Data was pooled from 13 rats during 16 recording sessions, in which at least one putative interneuron was recorded per session. (It should be emphasized that putative interneurons were found in relatively few recording sessions and only in a subset of animals. For example, in the same period of time that the present data were collected, no FS units were found in 43 recording sessions.) Animals were injected with the use-dependent NMDA receptor antagonist dizocilpine maleate (MK801). The dose of MK801 (0.1 mg/kg, i.p.) was an optimal dose for producing deficits in working memory and set-shifting (Homayoun et al., 2004b; Stefani and Moghaddam, 2005) and increasing spontaneous activity of the majority of RS neurons in the PFC (Jackson et al., 2004). Data were analyzed during a 1 h window that included a 10 min baseline period and a 50 min postinjection period. A subset of rats (n = 10; 149 RS and 18 FS units) had received a vehicle (saline or distilled water) injection 20 min before MK801. Another subset (n = 6; 80 RS and 14 FS units) had no pretreatment. The results obtained in the two subsets were similar in terms of both frequency of responses and their temporal dynamics (p > 0.05), and were thus pooled. A total of 6 U (2.2%) that did not meet one of the two criteria were excluded. Firing-rate histograms with 1 min bins (smoothed with a Gaussian filter with bin width of 3) were used to analyze the data. A significant response was defined as 10 consecutive bins crossing the 95% confidence intervals of the 10 min baseline, and responses were classified as excitatory, inhibitory or no change. The proportion of response types between groups was compared using χ2 test (p < 0.05). Population peridrug firing-rate time histograms were compared across RS and FS groups using two-way ANOVA with time as a repeated measure followed by Bonferroni post hoc test (p < 0.05). The onset of a significant response was assessed based on the first 1 min bin of a 10-bin change compared with baseline. To ensure that the effect of MK801 was not limited to a single dose, recordings were performed in a subset of rats (n = 4) with a higher dose of MK801 (0.3 mg/kg) (for results, see supplemental Fig. 1, available at www.jneurosci.org as supplemental material).
Results
Single units classified as FS neurons (n = 32 from 13 rats) had higher firing rates (Fig. 1A, abscissa, 16.67 vs 3.84 Hz) and narrower spike waveforms (Fig. 1A, ordinate, peak to valley width, 531.8 vs 272.6 μs) than RS neurons recorded from the same rats (n = 229). Examples of average (Fig. 1B) and composite (Fig. 1C) waveforms of RS and FS units are depicted. Note that spike waveforms remained stable after MK801 administration (Fig. 1D).

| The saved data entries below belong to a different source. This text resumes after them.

-- ==== Sys2Proof/Safety.lean ====
section
/-! DEFINITION. The terms claims use: what a step leaves unchanged, the shapes of a next state, the invariant of states a run
can reach, and a run without a fault. -/

namespace Sys2Proof.Machine

/-- Every register reads as before. -/
def SameRegs (s t : State) : Prop := ∀ r, t.x r = s.x r

/-- Every word of data memory reads as before, and there are as many. -/
def SameData (s t : State) : Prop :=
  t.dmemWords = s.dmemWords ∧ ∀ i, Memory.read t.dmem i = Memory.read s.dmem i

/-- Instruction memory is as before (20_memory.md R42). -/
def SameImem (s t : State) : Prop := t.imem = s.imem

/-- Data memory reads as before but for word `i`, which reads `v`. -/
def DataUpdated (s t : State) (i : Nat) (v : Word) : Prop :=
  t.dmemWords = s.dmemWords ∧ ∀ k, Memory.read t.dmem k = if k = i then v else Memory.read s.dmem k

/-- The result is a next state at `pc + 4` in which register `d` reads `v`, unless `d` is register 0, and nothing else has
changed: no other register, no word of either memory. -/
def WritesOnly (s : State) (o : Result) (d : RegIdx) (v : Word) : Prop :=
  ∃ t, o = .next t ∧ (∀ r, t.x r = if r = d ∧ d ≠ 0#5 then v else s.x r) ∧ t.pc.toNat = (s.pc.toNat + 4) % 2 ^ 32 ∧
    SameData s t ∧ SameImem s t

/-- The result is a next state at `target` in which nothing else has changed. -/
def TransfersTo (s : State) (o : Result) (target : Word) : Prop :=
  ∃ t, o = .next t ∧ t.pc = target ∧ SameRegs s t ∧ SameData s t ∧ SameImem s t

/-- The result is a next state at `pc + 4` in which word `i` of data memory reads `v` and nothing else has changed. -/
def StoresOnly (s : State) (o : Result) (i : Nat) (v : Word) : Prop :=
  ∃ t, o = .next t ∧ DataUpdated s t i v ∧ t.pc.toNat = (s.pc.toNat + 4) % 2 ^ 32 ∧ SameRegs s t ∧ SameImem s t

/-- The instruction reaches data memory: lw and sw, and no other (20_memory.md R33). -/
def reachesData : Instr → Bool
  | .lw .. | .sw .. => true
  | .sll .. | .add .. | .addu .. | .sub .. | .subu .. | .and .. | .or .. | .xor .. | .slt .. | .j .. | .beq .. | .bne ..
  | .addi .. | .addiu .. | .slti .. | .lui .. => false

/-- The registers an instruction may write: `rd` in the register format, `rt` in addi, addiu, slti, lui and lw, none
elsewhere (10_state.md R14). -/
def destination? : Instr → Option RegIdx
  | .sll _ _ rd _ | .add _ _ rd _ | .addu _ _ rd _ | .sub _ _ rd _ | .subu _ _ rd _ | .and _ _ rd _ | .or _ _ rd _
  | .xor _ _ rd _ | .slt _ _ rd _ => some rd
  | .addi _ rt _ | .addiu _ rt _ | .slti _ rt _ | .lui _ rt _ | .lw _ rt _ => some rt
  | .j .. | .beq .. | .bne .. | .sw .. => none

/-- The index of the data word an instruction stores to in a state, where it is a store (45_load_store.md R181). -/
def storedIndex? (i : Instr) (s : State) : Option Nat :=
  match i with
  | .sw rs _ imm => some (wordIndex (effectiveAddress (s.x rs) imm))
  | .sll .. | .add .. | .addu .. | .sub .. | .subu .. | .and .. | .or .. | .xor .. | .slt .. | .j .. | .beq .. | .bne ..
  | .addi .. | .addiu .. | .slti .. | .lui .. | .lw .. => none

/-- Some instructions, one after the other and none of them a store to data word `k`, lead from the first state to the
second (20_memory.md R39, 45_load_store.md R183). -/
inductive KeepsWord (k : Nat) (s : State) : State → Prop where
  | refl : KeepsWord k s s
  | tail {t u : State} (i : Instr) (before : KeepsWord k s t) (run : exec i t = .next u)
      (elsewhere : storedIndex? i t ≠ some k) : KeepsWord k s u

/-- The invariant of the states a run can reach: `pc` a multiple of 4 (10_state.md R17), data memory in its canonical form
with no word listed outside it, and both memories within the sizes of 00_scope.md R3. -/
structure Inv (s : State) : Prop where
  pcAligned : aligned s.pc = true
  canonical : Memory.wf s.dmem
  inside : ∀ c ∈ s.dmem, c.1 < s.dmemWords
  dataSize : 1 ≤ s.dmemWords ∧ s.dmemWords ≤ Config.maxMemoryWords
  imemSize : s.imem.length ≤ Config.maxMemoryWords

/-- A run that has recorded no fault: what a claim about a program's result takes or proves (60_exceptions.md R191). -/
def safeRun (r : Run) : Bool := r.mark.isNone

end Sys2Proof.Machine
end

Representative examples of individual responses of FS and RS neurons (Fig. 2A,B) demonstrate divergent responses to systemic administration of MK801. FS neurons primarily displayed an inhibitory response whereas the majority of RS neurons had a profound excitatory response to MK801. As shown in Figure 2C, ∼69% of FS neurons decreased their firing rate whereas 86% of RS, recorded during the same sessions, increased their firing rate after MK801. A χ2 test indicated a significant difference in distribution of responses to MK801 between populations of pyramidal neurons and interneurons (Fig. 2C) (χ2 = 100.42; p < 0.001). The population activity in response to MK801 showed a sustained average inhibitory response by FS neurons and excitatory response by RS neurons (Fig. 2D). Two-way ANOVA with time as repeated measure revealed a significant difference between average firing rate time histograms of two types of units (type, F(1,259) = 12.96, p < 0.001; time, F(59,15281) = 2.71, p < 0.001; type by time interaction, F(59,15281) = 5.94, p < 0.001). Furthermore, the predominant inhibitory effect on FS units was not an artifact of the dose of MK801 and was repeated using a higher dose of MK801 (0.3 mg/kg) in a distinct set of animals (supplemental Fig. 1, available at www.jneurosci.org as supplemental material).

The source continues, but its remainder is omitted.